Previously, when Simon still ploughed and tilled the land, the heavy clay had led to short windows for cultivation, with the gap between the hard, baked soil during the summer and the sticky, wet soil during winter almost non-existent. The plough had been the first to go, as it become essentially useless, and it was not long after that subsoiling and discing was also forgotten about. With this natural move towards minimum till; Simon soon established direct drilling as his chosen method for crop establishment, and he ceased growing oilseed rape.

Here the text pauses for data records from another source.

/-- The ramp at a capture (R183, R184). A seed request that came before the capture is met by it, also where no ramp is in force. -/
def State.rampCapture (s : State) (p : Nat) : State :=
  let u := uPod p
  if s.on u pod_RAMPCFG_EN then
    let t := s.podIn p (s.get u pod_RAMPCFG_SPIN) * 65536
    let seed := (s.pod p).seedNext || s.on u pod_RAMPCTL_SEED
    let x := if seed then (s.podIn p (s.get u pod_RAMPCFG_PVIN) * 65536, 0)
      else rampSat (rampStep (s.get u pod_RSLOPE_RATE) (s.get u pod_RJERK_STEP) t (s.geti u pod_RAMPW_VALUE)
        (s.geti u pod_RAMPR_VALUE))
    (s.modPod p fun h => { h with rampW := some x, rampSeed := seed, rampT := t, seedNext := false }).rampActive p
  else s.modPod p fun h => { h with rampW := none, seedNext := false }

/-- The ramp at the commit (R183, R186). -/
def State.rampCommit (s : State) (p : Nat) : State :=
  let u := uPod p
  match (s.pod p).rampW with
  | none => s
  | some (w, r) =>
    let t := (s.pod p).rampT
    let was := s.geti u pod_RAMPW_VALUE ≠ t || s.geti u pod_RAMPR_VALUE ≠ 0
    let s := (s.seti u pod_RAMPW_VALUE w).seti u pod_RAMPR_VALUE r
    let s := if (s.pod p).rampSeed then
        (s.set u pod_RAMPCTL_SEED 0).cor u pod_RAMPSTAT_SEEDED 1
      else s
    let s := s.rampActive p
    if was && w = t && r = 0 then s.raise u 10 else s

/-! Gain schedules (R190 to R192). -/

/-- The region of an axis that holds a value (R190). -/
def plainRegion (v : Int) (edges : List Int) : Nat := (edges.takeWhile (· ≤ v)).length

/-- The region decision of an axis (R190); edge k of the rule is element k − 1 here. -/
def decideRegion (h : Int) (v : Int) (k : Nat) (edges : List Int) : Nat :=
  let above := k = 0 || edges.getD (k - 1) 0 - h ≤ v
  let below := edges.length ≤ k || v < edges.getD k 0 + h
  if above && below then k else plainRegion v edges

/-- The region decision at a capture (R190, R192). -/
def State.schedCapture (s : State) (p : Nat) : State :=
  let u := uPod p
  if !(s.on u pod_SCHCFG_EN) then s else
  let bank := (s.pod p).bank
  let s := s.touchTable bank (s.get u pod_SCHCFG_TABLE) 3
  match s.sched bank (s.get u pod_SCHCFG_TABLE) with
  | none =>
    let s := s.modPod p fun h => { h with region := none, ranBank := none }
    ((s.raise u 12).fault u 0x0130).podReact p 0
  | some t =>
    let x := s.podIn p (s.get u pod_SCHCFG_SXIN)
    let y := s.podIn p (s.get u pod_SCHCFG_SYIN)
    let plain := !(s.on u pod_SCHSTAT_VALID) || (s.pod p).ranBank ≠ some bank
    let kx := s.get u pod_SCHSTAT_RX
    let ky := s.get u pod_SCHSTAT_RY
    let rx := if plain then plainRegion x t.ex else decideRegion (s.get u pod_SCHHYS_HYSX) x kx t.ex
    let ry := if !(s.on u pod_SCHCFG_SYEN) then 0
      else if plain then plainRegion y t.ey else decideRegion (s.get u pod_SCHHYS_HYSY) y ky t.ey
    s.modPod p fun h => { h with region := some (rx, ry, plain || rx ≠ kx || ry ≠ ky) }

However, Simon, with his keen interest in his soil, soon realised that he appeared to be finding fewer, and fewer of the larger worms found deep in the soil, on the fields which had been left to over-winter stubble. This led to him establishing cover crops over winter to help boost the worm numbers. Initially, this was not particularly successful, and Simon found that the field conditions in spring took longer to achieve, as the cover crop blocked the sun from warming the soil and drying it out, ready for spring drilling. Unfortunately, as many would agree, there is never a single solution which works on every farm, and Simon, with his innovative ideas, was ready to test them with a trial-and-error approach.

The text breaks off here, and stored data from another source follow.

-- ==== Sys2Proof/Machine/Converters.lean ====
section
/-!
DEFINITION. Converters, their queues, filters and record buffers, and the window comparators (R397 to R420).
-/

namespace Sys2Proof.Machine

def uPair (p : Nat) : Unit := ⟨.pair, p⟩
def uWg (g : Nat) : Unit := ⟨.wg, g⟩

/-- The partner of a converter. -/
def partner (n : Nat) : Nat := if n % 2 = 0 then n + 1 else n - 1

/-- Is a converter released (R410)? -/
def State.cvReleased (s : State) (n : Nat) : Bool := s.on (uCv n) cv_CVSTAT_RELEASED

/-! Triggers (R402, R404). -/

/-- A late or lost sample of a slot of a converter (R404). -/
def State.cvLate (s : State) (n : Nat) : State := (s.inc (uCv n) cv_CVLATE_COUNT).raise (uCv n) 0

/-- A slot is triggered by an event of its cadence (R402, R404); `interval` is the cadence's interval at the event. -/
def State.cvTriggerSlot (s : State) (n k interval : Nat) : State :=
  let u := uCv n
  let ofs := s.get u (cv_QSLOTA_OFS k)
  if interval ≤ ofs then s.cvLate n else
  let c := sget (fun _ => 0) (s.cv n).trig k
  let input := if s.on u (cv_QSLOTA_ALT k) && c % 2 = 1 then s.get u (cv_QSLOTB_INB k) else s.get u (cv_QSLOTB_INA k)
  let check := s.on u (cv_QSLOTA_KIND k)
  let away := (s.cvReleased n && (check || !((s.get u cv_CVCOVER_MAP).testBit k))) || (check && s.cvReleased (partner n))
  s.modCv n fun h => { h with
    trig := sset (fun _ => 0) h.trig k (c + 1)
    due := if away then h.due else
      h.due ++ [⟨n, k, s.tick + ofs, input, s.get u (cv_QSLOTB_FK k), check⟩] }

/-- An event of a cadence triggers the enabled slots of every converter whose queues run. -/
def State.cvTrigger (s : State) (cad interval : Nat) : State :=
  forN 8 (fun n s =>
    if !(s.cvWorks n) then s else
    forN 32 (fun k s =>
      if s.on (uCv n) (cv_QSLOTA_EN k) && s.get (uCv n) (cv_QSLOTA_CAD k) = cad then s.cvTriggerSlot n k interval else s) s) s

/-- The items that a later item of their slot has overtaken are lost (R404). -/
def State.cvPrune (s : State) (n : Nat) : State :=
  let l := (s.cv n).due
  let lost := fun (i : CvItem) => i.slot < 32 && l.any fun j => j.slot = i.slot && i.due < j.due && j.due ≤ s.tick
  let gone := (l.filter lost).length
  forN gone (fun _ s => s.cvLate n) (s.modCv n fun h => { h with due := h.due.filter fun i => !(lost i) })

/-! Sampling (R401, R403). -/

/-- CYC of a converter. -/
def State.cvCyc (s : State) (n : Nat) : Nat := if s.on (uCv n) cv_CVCFG_LP then 400 else 66

/-- May a converter sample on this tick (R401, R410)? -/
def State.cvMay (s : State) (n : Nat) : Bool :=
  s.cvWorks n && !(s.cvReleased n) && !(s.on (uCv n) cv_CVSTAT_CALIB) &&
    (match (s.cv n).last with
     | some a => a + s.cvCyc n ≤ s.tick
     | none => true)

/-- The urgent item that a converter serves first: its own U0 and U1, then those of a released partner (R407, R410). -/
def State.cvUrgent (s : State) (n : Nat) : Option CvItem :=
  let of := fun m => ((s.cv m).due.find? fun i => i.slot = 32).orElse fun _ => (s.cv m).due.find? fun i => i.slot = 33
  (of n).orElse fun _ => if s.cvReleased (partner n) then of (partner n) else none

/-- The check of a pair that is due. -/
def State.cvCheckDue (s : State) (p : Nat) : Option CvItem :=
  ((s.cv (2 * p)).due.filter fun i => i.check && i.due ≤ s.tick).foldl (fun b i =>
    match b with
    | none => some i
    | some j => if i.due < j.due || (i.due = j.due && i.slot < j.slot) then some i else b) none

/-- The normal item that a converter samples first: the earliest due tick, its own slots before those it covers, then the
lower slot (R403). -/
def State.cvNormal (s : State) (n : Nat) : Option CvItem :=
  let ready := fun (i : CvItem) => i.slot < 32 && !i.check && i.due ≤ s.tick
  let own := (s.cv n).due.filter ready
  let cov := if s.cvReleased (partner n) then (s.cv (partner n)).due.filter ready else []
  let key := fun (i : CvItem) => (2 * i.due + (if i.owner = n then 0 else 1)) * 64 + i.slot
  (own ++ cov).foldl (fun b i =>
    match b with
    | none => some i
    | some j => if key i < key j then some i else b) none

/-- A converter samples an item. -/
def State.cvTake (s : State) (n : Nat) (i : CvItem) : State :=
  let inv := i.input < 64 && sget (fun _ => 0) s.gainInv i.input ≠ 0
  let s := if inv then { s with gainInv := sset (fun _ => 0) s.gainInv i.input (sget (fun _ => 0) s.gainInv i.input - 1) } else s
  let s := if 32 ≤ i.slot then s.inc (uCv i.owner) cv_UCNT_COUNT else s
  s.modCv n fun h => { h with
    last := some s.tick, run := h.run ++ [⟨i, s.tick, inv⟩], covered := if i.owner = n then h.covered else some s.tick }

/-- An item leaves its owner's queue at its sampling instant; a slot sampled after its due tick is late (R404). -/
def State.cvLeave (s : State) (i : CvItem) : State :=
  let s := s.modCv i.owner fun h => { h with due := h.due.erase i }
  if i.slot < 32 && i.due < s.tick then s.cvLate i.owner else s

/-- CONVERTER_SAMPLE: a converter samples the first due item, where it may sample on this tick (R403). -/
def execConverterSample (t n : Nat) (s : State) : Host.Outcome State Fault Refusal :=
  let s := s.at t
  let n := n % 8
  let m := partner n
  let s := (s.cvPrune n).cvPrune m
  if !(s.cvMay n) then .next s else
  match s.cvCheckDue (n / 2) with
  | some i =>
    if s.cvMay m && (s.cvUrgent n).isNone && (s.cvUrgent m).isNone then
      .next (((s.cvLeave i).cvTake n i).cvTake m i)
    else match s.cvUrgent n with
      | some j => .next ((s.cvLeave j).cvTake n j)
      | none =>
        if n % 2 = 0 then .next s
        else match s.cvNormal n with
          | some j => .next ((s.cvLeave j).cvTake n j)
          | none => .next s
  | none =>
    match (s.cvUrgent n).orElse fun _ => s.cvNormal n with
    | some j => .next ((s.cvLeave j).cvTake n j)
    | none => .next s

/-! Results (R400, R405, R406). -/

/-- The calibrated code of a raw code, and whether the conversion clips (R400). -/
def State.cvCode (s : State) (n : Nat) (r : Int) : Int × Bool :=
  let c := roundDiv ((r - s.geti (uCv n) cv_CALF_OFS) * s.get (uCv n) cv_CALF_GAIN) 16384
  let k := clampI (-8192) 8191 c
  (k, r = -8192 || r = 8191 || k ≠ c)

These trials range from: a companion cropping trial using a field of Lucerne which annually has a blend of wheat cultivars sown into it; a nitrogen free organic crop trial consisting of an organic crop of heritage variety wheat which has no inputs, to test yield quantities and profit margins; and Simon also makes his own compost which he uses across the farm on a rotation.

One particular trial which was discussed included an alternative to traditional cover crops that Simon calls ‘worm food.’ The ‘worm food’ is a cover created from a grass and clover mix that Simon chose, which could be broadcast onto the field, and would grow slower and slightly thinner than his previous cover crop. Thus, still providing the winter cover and food to help support the worm population, whilst also allowing the soil to warm and dry in the spring. Where it would be ready for the spring crop to be drilled directly into the cover, which can later be sprayed off. This quickly led to Simon’s key piece of advice for the day, which is that you must be willing to test and adapt on your soil management journey, and that sometimes you need to be prepared to give it time to see results. The first 2/3 years can be difficult, and low yields, and other setbacks, can lead to people giving up, but you need to power through. Converting to minimum/no till can be done successfully, you just need to give it time to start to see the rewards.

A strong root system, improving aeration and drainage, and supporting the soil biology through the winter.